### PROMPT
Copy out, from the data, each line containing the string "shape".

Data items
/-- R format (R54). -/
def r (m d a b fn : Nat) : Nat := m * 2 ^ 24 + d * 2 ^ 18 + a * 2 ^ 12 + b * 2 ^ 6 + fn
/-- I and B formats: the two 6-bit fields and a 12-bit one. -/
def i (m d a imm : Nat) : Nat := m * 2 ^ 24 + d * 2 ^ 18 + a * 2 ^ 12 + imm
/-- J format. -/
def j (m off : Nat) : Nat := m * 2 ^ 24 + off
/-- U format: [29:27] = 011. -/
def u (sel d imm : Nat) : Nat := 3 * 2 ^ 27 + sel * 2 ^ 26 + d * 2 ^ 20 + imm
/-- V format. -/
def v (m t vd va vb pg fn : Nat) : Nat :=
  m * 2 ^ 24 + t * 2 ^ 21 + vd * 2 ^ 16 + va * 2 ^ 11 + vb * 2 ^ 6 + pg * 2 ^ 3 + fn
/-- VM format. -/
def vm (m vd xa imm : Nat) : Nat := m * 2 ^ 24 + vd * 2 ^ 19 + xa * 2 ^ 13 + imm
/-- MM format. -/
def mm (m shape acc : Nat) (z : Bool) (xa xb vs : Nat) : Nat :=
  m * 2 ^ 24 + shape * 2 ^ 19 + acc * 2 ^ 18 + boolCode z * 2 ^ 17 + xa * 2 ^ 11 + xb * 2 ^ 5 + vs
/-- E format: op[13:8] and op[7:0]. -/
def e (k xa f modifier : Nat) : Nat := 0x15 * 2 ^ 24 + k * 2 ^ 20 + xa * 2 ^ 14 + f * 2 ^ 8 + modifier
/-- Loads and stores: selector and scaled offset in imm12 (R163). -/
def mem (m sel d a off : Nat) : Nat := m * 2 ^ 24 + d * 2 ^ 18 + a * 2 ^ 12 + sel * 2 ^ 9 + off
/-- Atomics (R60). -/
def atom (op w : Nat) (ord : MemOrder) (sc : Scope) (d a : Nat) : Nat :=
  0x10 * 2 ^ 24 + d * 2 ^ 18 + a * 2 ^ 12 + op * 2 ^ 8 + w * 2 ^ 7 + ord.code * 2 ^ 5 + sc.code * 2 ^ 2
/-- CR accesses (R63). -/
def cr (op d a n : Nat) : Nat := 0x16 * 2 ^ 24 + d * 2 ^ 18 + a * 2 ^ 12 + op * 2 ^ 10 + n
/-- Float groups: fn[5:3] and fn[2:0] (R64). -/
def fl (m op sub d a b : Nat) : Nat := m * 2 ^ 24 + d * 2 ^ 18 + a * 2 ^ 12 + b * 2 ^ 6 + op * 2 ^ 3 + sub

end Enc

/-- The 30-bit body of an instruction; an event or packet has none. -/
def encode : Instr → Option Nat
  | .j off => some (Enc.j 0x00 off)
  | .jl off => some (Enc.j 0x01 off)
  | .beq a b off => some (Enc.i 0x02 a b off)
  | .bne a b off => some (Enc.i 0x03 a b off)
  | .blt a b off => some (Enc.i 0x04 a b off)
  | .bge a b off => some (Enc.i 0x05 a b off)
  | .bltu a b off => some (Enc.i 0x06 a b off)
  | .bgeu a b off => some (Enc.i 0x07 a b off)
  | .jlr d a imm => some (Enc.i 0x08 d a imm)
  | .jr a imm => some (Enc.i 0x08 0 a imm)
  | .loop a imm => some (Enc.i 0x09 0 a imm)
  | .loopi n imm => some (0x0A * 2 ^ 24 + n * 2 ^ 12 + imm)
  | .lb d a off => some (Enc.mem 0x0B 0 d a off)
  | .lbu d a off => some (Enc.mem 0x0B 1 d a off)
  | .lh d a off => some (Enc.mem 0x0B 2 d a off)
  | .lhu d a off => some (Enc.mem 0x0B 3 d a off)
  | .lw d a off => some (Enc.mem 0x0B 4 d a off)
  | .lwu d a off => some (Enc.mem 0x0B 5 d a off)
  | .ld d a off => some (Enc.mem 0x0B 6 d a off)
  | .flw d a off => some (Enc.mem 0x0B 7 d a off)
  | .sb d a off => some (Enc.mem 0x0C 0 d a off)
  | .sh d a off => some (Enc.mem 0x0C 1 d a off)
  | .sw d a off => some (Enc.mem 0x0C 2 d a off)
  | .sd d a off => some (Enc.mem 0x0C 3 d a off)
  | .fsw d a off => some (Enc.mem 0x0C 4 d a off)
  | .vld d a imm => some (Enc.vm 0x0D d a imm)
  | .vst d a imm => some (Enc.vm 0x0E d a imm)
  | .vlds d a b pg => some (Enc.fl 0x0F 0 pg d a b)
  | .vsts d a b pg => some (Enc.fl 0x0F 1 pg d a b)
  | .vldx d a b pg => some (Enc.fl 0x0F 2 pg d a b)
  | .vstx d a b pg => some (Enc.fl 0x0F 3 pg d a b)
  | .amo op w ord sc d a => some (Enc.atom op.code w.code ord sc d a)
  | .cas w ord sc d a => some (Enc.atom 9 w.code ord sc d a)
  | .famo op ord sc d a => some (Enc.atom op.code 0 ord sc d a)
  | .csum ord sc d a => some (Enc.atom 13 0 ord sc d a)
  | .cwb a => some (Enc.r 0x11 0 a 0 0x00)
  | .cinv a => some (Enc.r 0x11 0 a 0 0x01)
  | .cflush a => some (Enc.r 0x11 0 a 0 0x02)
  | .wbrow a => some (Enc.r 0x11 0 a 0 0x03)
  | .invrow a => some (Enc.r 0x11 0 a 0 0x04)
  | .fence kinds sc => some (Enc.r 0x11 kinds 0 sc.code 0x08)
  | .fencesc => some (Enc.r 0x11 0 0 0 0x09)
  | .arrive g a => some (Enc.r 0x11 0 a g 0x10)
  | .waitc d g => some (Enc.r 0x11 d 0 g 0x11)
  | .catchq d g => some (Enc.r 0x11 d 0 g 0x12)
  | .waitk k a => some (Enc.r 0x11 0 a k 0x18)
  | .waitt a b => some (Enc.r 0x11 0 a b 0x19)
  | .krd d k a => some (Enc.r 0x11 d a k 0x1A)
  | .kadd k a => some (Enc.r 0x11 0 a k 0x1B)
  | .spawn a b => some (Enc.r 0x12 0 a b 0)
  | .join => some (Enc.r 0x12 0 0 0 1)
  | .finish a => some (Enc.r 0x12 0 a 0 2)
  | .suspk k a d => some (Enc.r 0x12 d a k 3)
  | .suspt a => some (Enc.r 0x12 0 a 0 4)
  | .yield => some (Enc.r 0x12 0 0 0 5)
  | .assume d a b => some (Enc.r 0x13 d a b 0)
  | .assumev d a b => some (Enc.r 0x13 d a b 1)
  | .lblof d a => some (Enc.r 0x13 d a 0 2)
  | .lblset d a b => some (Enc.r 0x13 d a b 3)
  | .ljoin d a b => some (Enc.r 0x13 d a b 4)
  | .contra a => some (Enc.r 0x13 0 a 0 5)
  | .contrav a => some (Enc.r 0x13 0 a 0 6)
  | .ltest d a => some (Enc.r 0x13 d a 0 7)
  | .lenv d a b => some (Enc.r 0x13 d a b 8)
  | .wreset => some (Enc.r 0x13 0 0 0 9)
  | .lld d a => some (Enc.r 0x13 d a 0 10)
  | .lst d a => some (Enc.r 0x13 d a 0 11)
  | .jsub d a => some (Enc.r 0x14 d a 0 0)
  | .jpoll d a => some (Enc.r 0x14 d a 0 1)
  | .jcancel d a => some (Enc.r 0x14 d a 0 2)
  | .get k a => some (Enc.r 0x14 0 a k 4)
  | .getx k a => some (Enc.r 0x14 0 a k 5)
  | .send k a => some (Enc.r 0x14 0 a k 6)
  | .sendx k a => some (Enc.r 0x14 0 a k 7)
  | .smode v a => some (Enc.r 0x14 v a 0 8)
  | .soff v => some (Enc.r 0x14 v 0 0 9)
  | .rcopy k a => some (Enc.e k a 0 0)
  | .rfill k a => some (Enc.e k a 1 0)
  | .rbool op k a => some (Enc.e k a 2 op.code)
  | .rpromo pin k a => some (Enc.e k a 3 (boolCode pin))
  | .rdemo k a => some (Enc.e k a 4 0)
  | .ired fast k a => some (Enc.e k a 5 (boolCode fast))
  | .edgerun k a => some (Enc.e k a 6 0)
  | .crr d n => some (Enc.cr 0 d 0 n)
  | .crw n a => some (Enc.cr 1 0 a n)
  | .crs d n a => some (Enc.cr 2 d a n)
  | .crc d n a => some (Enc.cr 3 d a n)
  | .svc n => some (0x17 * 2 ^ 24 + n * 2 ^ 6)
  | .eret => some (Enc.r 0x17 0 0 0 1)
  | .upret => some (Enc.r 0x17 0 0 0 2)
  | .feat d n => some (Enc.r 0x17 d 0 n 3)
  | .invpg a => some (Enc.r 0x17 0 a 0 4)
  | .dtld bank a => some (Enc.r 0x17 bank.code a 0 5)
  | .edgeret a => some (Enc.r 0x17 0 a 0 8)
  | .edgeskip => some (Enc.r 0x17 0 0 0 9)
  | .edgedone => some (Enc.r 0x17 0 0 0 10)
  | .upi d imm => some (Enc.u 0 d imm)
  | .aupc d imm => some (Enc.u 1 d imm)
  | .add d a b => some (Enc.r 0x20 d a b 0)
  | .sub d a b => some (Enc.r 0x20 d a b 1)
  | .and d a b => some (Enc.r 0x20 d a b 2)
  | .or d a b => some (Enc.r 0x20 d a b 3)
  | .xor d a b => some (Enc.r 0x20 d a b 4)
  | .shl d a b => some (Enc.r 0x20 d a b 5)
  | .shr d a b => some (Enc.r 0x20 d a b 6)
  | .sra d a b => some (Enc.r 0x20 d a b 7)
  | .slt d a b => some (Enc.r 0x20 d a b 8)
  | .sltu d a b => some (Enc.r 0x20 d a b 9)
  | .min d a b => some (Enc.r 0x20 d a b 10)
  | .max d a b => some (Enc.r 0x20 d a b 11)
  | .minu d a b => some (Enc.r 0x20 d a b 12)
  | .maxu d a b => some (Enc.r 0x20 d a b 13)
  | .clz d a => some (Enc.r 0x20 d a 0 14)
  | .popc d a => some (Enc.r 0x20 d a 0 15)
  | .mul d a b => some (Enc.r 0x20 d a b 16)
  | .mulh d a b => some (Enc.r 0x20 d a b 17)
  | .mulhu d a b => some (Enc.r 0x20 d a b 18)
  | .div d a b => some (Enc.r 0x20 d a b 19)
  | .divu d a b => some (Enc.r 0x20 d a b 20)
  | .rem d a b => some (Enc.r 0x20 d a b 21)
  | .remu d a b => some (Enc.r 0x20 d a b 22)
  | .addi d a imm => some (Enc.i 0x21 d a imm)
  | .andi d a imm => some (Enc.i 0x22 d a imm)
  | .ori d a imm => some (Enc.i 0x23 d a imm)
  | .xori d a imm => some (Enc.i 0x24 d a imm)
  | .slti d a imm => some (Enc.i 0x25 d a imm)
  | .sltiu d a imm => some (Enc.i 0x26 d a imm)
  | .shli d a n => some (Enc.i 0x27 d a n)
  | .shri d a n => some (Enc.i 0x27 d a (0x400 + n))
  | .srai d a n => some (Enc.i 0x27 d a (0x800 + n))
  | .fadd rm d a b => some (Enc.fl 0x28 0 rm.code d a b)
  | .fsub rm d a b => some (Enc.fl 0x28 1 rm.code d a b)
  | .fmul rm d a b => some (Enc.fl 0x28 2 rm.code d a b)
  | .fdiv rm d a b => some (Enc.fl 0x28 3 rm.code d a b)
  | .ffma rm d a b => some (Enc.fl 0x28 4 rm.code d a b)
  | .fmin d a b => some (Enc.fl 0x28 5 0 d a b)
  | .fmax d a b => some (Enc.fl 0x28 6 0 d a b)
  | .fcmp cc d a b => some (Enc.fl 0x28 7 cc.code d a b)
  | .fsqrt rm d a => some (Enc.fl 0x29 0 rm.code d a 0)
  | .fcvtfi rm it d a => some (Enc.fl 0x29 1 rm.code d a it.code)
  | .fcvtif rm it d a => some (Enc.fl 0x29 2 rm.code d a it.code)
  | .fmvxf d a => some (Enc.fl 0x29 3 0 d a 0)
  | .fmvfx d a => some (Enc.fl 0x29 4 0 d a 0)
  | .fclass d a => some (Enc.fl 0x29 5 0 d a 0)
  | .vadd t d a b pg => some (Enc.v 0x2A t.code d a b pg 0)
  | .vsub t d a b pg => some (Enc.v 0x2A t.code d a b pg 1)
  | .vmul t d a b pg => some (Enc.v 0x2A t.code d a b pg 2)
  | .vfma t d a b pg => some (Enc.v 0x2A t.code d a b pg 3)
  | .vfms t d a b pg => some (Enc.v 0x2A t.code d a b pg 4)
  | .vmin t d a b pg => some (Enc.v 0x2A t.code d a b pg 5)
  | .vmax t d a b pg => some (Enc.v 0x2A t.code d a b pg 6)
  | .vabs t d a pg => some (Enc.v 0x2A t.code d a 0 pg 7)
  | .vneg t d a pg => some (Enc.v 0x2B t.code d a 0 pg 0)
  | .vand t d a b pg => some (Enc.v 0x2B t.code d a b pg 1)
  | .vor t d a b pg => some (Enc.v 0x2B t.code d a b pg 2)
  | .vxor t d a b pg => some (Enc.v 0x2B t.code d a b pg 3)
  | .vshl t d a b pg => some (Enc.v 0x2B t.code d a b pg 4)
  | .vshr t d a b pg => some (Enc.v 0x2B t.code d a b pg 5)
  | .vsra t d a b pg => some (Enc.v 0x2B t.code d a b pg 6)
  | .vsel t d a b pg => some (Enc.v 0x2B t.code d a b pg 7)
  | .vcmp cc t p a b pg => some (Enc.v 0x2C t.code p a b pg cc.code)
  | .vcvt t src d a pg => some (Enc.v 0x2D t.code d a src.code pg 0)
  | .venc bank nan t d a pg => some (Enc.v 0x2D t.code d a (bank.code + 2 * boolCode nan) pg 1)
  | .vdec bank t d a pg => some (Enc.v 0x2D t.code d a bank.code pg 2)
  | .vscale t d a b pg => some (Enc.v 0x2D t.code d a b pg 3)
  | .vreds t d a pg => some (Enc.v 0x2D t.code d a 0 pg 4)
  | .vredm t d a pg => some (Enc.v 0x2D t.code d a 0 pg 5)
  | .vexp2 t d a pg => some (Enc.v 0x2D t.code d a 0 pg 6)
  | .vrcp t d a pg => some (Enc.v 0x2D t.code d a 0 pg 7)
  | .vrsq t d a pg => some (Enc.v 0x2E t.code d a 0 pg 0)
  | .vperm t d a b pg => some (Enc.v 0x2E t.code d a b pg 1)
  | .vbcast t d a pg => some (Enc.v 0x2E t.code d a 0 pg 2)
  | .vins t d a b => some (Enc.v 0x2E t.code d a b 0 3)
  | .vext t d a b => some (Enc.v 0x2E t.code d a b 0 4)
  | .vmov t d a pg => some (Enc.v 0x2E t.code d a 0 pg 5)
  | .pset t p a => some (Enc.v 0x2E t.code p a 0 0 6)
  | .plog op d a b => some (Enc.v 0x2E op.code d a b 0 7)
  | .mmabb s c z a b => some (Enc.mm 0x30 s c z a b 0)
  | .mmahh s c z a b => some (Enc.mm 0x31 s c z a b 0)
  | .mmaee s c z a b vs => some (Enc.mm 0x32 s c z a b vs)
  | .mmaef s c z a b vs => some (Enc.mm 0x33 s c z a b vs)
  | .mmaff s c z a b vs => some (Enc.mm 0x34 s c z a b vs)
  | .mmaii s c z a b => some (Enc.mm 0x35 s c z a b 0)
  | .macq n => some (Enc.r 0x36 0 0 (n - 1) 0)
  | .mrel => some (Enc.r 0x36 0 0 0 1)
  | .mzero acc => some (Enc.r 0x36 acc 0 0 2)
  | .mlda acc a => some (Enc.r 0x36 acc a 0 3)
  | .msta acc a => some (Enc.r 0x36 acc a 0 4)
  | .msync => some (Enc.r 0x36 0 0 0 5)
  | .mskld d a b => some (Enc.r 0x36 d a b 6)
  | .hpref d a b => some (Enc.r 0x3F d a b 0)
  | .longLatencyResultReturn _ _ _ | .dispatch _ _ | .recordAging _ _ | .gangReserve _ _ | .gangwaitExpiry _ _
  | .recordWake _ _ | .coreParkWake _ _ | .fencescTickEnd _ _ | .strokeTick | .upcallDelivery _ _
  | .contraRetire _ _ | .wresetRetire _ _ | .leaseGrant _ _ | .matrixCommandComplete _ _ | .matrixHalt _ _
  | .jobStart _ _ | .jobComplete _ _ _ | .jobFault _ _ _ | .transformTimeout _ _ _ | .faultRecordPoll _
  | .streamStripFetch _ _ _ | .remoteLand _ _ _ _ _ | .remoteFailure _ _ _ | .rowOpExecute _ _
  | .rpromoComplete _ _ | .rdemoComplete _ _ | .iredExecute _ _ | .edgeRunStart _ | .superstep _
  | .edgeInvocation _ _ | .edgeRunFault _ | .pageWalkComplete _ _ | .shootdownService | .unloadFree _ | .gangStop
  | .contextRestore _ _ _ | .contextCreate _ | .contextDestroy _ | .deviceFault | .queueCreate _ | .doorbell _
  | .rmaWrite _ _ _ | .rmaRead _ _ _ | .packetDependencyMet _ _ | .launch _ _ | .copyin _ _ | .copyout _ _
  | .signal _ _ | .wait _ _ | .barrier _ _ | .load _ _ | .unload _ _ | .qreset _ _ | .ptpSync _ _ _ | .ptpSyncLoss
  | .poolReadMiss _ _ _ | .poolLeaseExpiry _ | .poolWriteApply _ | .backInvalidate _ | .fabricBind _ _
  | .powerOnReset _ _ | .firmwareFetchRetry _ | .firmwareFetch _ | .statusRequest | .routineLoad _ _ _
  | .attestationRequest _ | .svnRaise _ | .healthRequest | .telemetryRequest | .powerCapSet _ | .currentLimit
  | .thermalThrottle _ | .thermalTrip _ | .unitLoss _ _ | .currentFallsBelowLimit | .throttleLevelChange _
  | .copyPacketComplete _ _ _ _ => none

### WRITTEN ANSWER
def mm (m shape acc : Nat) (z : Bool) (xa xb vs : Nat) : Nat :=
  m * 2 ^ 24 + shape * 2 ^ 19 + acc * 2 ^ 18 + boolCode z * 2 ^ 17 + xa * 2 ^ 11 + xb * 2 ^ 5 + vs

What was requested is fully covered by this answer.